Surely I can write something at BioPerl/BioPython to do it, but cutadapt is too smart already ;-) I try to figure out how to do it "automatically"

lokapal avatar Feb 12 '22 10:02 lokapal

Just to clarify: What would these two reads need to look like after trimming?

marcelm avatar Feb 12 '22 10:02 marcelm

I think you can get what you want by using -a CATGN{20}X, that is, a non-internal 3' adapter. You can see the X as not being allowed to match any base of the read, so you can have 20 bases following the CATG, but not more.

You’ll also need --action=retain if you do not want the CATG itself to be removed.

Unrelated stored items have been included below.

-- ==== Sys2Proof/Word.lean ====
section
/-! DEFINITION. The words the engine moves: bytes, fragment-ids, protocol identifiers, CRC words. -/

namespace Sys2Proof

/-- A byte, 8 bits (R19). -/
abbrev Byte := BitVec 8

/-- A fragment-id, 8 bits (R15). -/
abbrev Fid := BitVec 8

/-- A protocol identifier, 16 bits (R15). -/
abbrev Proto := BitVec 16

/-- A CRC word: the accumulator and the trailer, 32 bits (R230). -/
abbrev Crc := BitVec 32

/-- `len` and `cap` of a request record, 32 bits (R93). -/
abbrev Word32 := BitVec 32

/-- The six label bytes of a request or response record, byte 0 the most significant (R93, R96). -/
abbrev LabelField := BitVec 48

/-- A label as the engine holds it: LW bytes in the order they stand in a header (R11, R116). -/
abbrev Label := List Byte

/-- `zeros(n)`: n bytes of value 0 (R19). -/
abbrev zeros (n : Nat) : List Byte := List.replicate n 0

end Sys2Proof
end

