-- ==== Sys2Proof/Machine/Codec.lean ====
section
/-! DEFINITION. REFCODEC as a codec capability, its CRC, and the codec a configuration names. -/

namespace Sys2Proof.Machine

/-! ### REFCODEC's CRC (R240) -/

/-- One of the eight shifts per byte. -/
def crcBit (acc : Crc) : Crc :=
  if acc.msb then (acc <<< 1) ^^^ 0x04C11DB7#32 else acc <<< 1

/-- One byte, most significant bit first. -/
def crcByte (acc : Crc) (b : Byte) : Crc :=
  let a := acc ^^^ (b.setWidth 32 <<< 24)
  crcBit (crcBit (crcBit (crcBit (crcBit (crcBit (crcBit (crcBit a)))))))

/-- `crc_init` (R240). -/
def crcInit : Crc := 0xFFFFFFFF#32

/-- `crc_update` (R240). -/
def crcUpdate (acc : Crc) (bytes : List Byte) : Crc :=
  bytes.foldl crcByte acc

/-- `crc_final` (R240): no final inversion. -/
def crcFinal (acc : Crc) : Crc := acc

/-- REFCODEC for a label width (R110, R122). -/
def refCodec (lw : Nat) : Codec where
  hSingle := 5 + lw
  hFirst := 5 + lw
  hCont := 3 + lw
  maxFrag := 4097
  encodeSingle := refEncodeSingle lw
  encodeFirst := refEncodeFirst lw
  encodeCont := refEncodeCont lw
  encodeLast := refEncodeLast lw
  decode := refDecode lw
  crcInit := crcInit
  crcUpdate := crcUpdate
  crcFinal := crcFinal

/-- The codec capability a configuration names (R100, R320; log 1). -/
def codecOf (cfg : Cfg) : Codec :=
  match cfg.codec with
  | .refcodec => refCodec cfg.lw
  | .given id => Config.givenCodec id cfg.lw

end Sys2Proof.Machine
end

marcelm avatar Feb 12 '22 10:02 marcelm

It doesn't work at all, these sequence were not trimmed at all (I guess retain is in effect):

@HISEQ:XXXXXXXXXXXXXX 1:N:0:TATAATAT GAATTCTTCACTGGGGCTCCTAGGATGGGCTGGTTGGGTGGGGGTGGAGAATGTCTGCCTCCAGAGTTTGCATGGA

@HISEQ:XXXXXXXXXXXXXX 1:N:0:TATAATAT TGTGACCAAAAGTGCCTCTGCTGGGAGCTGGGATCCTCGGGACCATGATCCCAACAATGTTCACAG

The commandline was: cutadapt -j 20 --action=retain --minimum-length 20 -q 24 -a CATGN{20}X

lokapal avatar Feb 12 '22 12:02 lokapal

I've tried to build linked adapter something like to: "CATG;required;action=retain;noindels;min_overlap=4;max_error_rate=0.01...N{20}X;optional;action=trim" but to no avail: action per adapter is not supported

lokapal avatar Feb 12 '22 12:02 lokapal

You’re right, --action=retain won’t work the way you need it. I don’t think the linked adapters approach works either. I don’t have any further suggestions at the moment except that you could create an info file and parse that. But if you are just looking for CATG without indels and without mismatches, then you might as well implement this yourself just using str.find() without using Cutadapt at all.

I think what you would need is a way to specify where exactly to cut the sequence when an adapter has been found. Something like an extra character in the adapter sequence, so -a CATG_N{20} would cut between CATG and the rest. And then --action=retain would be the same as specifying -a ADAPTER_.

I’ll think further about this, but I will likely not have any time for anything like this soon.

marcelm avatar Feb 12 '22 13:02 marcelm